>>>
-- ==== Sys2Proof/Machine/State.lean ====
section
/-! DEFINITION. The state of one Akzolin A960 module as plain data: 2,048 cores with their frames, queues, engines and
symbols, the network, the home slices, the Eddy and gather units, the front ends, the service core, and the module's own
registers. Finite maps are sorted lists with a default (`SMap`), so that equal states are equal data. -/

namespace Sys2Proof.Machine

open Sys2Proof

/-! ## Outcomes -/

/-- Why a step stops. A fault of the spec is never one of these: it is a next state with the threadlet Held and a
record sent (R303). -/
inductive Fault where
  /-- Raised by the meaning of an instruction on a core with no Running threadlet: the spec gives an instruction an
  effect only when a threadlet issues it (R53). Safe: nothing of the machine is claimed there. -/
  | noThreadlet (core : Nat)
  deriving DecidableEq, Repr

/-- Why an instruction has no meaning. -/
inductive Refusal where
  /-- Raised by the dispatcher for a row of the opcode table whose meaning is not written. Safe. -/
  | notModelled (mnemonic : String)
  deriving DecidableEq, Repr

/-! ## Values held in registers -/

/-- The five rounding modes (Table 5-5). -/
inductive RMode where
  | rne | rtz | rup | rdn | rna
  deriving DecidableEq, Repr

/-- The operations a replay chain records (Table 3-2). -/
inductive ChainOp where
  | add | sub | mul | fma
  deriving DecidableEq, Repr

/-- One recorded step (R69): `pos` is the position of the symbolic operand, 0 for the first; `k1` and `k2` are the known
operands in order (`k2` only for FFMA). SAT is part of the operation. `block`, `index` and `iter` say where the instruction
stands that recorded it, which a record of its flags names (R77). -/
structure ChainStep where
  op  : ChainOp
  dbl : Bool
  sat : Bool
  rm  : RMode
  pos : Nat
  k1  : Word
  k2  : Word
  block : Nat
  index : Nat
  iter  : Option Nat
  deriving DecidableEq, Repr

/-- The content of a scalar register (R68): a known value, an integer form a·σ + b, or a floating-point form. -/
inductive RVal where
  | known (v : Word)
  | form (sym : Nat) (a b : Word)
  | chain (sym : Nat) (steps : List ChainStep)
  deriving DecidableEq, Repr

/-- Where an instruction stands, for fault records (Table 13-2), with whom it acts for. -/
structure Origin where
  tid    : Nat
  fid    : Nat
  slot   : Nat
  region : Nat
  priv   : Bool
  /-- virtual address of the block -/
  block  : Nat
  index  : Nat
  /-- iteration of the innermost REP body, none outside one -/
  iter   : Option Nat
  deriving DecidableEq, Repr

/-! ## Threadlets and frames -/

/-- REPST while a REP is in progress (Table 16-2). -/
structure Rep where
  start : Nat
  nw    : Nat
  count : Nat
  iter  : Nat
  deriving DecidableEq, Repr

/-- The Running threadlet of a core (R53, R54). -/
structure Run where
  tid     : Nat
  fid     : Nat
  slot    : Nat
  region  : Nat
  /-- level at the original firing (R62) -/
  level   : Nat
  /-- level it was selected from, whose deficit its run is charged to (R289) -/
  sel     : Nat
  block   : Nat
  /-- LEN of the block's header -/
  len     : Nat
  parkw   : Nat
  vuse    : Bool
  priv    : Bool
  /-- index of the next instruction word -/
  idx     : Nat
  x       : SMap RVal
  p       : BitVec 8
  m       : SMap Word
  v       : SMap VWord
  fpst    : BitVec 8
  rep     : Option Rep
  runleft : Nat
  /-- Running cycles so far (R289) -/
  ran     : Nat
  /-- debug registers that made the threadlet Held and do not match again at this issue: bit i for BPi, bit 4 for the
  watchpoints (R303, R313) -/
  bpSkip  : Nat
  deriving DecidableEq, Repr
<<<
>>>
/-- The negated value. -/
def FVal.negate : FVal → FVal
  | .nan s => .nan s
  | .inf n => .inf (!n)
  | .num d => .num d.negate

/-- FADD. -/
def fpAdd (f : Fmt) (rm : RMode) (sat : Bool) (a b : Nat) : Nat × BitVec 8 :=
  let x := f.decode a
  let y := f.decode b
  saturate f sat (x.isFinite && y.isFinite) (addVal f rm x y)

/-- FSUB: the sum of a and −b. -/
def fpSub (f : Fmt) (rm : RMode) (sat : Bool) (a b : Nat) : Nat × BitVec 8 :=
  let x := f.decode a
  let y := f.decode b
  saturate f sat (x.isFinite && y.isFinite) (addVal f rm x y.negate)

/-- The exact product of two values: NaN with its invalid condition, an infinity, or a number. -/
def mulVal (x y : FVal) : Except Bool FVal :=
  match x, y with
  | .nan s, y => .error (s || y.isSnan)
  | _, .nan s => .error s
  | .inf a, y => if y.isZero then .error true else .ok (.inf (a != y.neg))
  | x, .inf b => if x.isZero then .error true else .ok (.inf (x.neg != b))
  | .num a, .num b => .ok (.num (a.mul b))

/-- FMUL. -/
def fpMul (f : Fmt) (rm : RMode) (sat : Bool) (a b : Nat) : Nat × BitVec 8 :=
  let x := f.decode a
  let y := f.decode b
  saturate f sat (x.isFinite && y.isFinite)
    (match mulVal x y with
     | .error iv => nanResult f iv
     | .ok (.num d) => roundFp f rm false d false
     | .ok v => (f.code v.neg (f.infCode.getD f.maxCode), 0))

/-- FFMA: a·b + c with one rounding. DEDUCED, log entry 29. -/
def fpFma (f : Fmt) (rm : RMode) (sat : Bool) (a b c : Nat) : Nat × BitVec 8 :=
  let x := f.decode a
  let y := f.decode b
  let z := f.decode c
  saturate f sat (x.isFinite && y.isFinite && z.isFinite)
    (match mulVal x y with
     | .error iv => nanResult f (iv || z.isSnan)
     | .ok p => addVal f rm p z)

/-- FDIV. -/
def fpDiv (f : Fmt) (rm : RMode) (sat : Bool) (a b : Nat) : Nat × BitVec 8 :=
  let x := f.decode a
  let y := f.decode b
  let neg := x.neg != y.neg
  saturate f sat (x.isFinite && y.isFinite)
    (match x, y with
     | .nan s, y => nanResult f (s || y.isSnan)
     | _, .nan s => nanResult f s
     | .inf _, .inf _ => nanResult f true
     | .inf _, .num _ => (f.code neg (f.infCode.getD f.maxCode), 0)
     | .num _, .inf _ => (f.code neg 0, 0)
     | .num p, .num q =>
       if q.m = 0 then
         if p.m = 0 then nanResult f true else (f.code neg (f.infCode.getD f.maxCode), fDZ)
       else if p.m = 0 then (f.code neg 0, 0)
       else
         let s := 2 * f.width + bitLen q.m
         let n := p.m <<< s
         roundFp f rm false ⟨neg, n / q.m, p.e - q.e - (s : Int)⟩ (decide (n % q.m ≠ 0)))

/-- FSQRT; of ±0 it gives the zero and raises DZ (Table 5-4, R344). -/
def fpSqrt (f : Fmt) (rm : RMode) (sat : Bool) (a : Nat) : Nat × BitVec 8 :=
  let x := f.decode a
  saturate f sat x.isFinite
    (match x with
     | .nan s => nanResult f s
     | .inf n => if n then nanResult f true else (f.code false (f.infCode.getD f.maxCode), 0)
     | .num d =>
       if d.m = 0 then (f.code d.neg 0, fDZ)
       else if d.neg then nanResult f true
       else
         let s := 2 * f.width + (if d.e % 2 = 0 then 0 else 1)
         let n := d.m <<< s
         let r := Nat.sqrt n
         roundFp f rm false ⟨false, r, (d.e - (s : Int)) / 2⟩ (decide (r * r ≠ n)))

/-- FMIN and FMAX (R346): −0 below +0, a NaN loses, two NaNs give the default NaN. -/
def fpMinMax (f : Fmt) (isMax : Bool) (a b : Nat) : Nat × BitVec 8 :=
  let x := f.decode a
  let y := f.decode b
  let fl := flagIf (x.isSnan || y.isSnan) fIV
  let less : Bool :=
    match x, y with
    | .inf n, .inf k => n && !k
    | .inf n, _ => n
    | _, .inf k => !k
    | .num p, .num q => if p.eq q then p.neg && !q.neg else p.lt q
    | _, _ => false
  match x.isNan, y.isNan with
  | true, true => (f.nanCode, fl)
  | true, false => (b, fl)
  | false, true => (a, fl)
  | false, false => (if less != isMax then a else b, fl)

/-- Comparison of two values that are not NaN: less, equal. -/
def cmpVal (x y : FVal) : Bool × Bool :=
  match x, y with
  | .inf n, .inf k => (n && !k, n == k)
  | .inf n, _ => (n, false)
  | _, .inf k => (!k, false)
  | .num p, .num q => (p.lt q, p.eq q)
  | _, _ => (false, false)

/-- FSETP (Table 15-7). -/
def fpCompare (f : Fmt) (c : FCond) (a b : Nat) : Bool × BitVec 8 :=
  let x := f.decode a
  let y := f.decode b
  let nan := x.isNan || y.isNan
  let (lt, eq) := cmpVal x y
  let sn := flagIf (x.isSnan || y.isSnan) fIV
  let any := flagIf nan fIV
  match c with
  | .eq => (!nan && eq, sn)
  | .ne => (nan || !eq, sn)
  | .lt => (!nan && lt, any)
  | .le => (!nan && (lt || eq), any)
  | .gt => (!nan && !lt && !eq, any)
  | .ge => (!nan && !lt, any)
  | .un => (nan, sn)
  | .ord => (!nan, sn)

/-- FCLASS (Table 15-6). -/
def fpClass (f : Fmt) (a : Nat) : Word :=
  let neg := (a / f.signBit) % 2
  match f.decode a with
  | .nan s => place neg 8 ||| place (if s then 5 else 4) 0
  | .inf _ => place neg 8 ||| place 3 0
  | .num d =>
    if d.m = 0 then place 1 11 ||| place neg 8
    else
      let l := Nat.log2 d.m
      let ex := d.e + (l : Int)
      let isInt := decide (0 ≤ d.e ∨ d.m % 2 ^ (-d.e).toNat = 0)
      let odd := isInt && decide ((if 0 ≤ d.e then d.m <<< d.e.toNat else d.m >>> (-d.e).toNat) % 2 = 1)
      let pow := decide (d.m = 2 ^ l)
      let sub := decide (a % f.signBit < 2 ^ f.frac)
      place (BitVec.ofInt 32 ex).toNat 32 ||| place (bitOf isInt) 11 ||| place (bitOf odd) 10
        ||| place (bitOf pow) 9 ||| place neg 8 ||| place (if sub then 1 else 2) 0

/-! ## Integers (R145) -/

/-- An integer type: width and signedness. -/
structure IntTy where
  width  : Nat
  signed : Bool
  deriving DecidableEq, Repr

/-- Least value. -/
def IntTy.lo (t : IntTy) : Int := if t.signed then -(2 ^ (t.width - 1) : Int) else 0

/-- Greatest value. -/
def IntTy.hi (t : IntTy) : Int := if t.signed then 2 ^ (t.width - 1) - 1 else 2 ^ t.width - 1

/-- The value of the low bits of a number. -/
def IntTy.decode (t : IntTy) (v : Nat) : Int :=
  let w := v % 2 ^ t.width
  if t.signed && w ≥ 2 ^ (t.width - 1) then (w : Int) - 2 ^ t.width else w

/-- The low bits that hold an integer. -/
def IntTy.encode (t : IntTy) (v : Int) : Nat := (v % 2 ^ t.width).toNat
<<<
● **DESCRIPTION OF THE TASK**
In how many lines of the data does the string "roundFp" appear? Give only the number.

● **ANSWER TO THIS PROBLEM**
3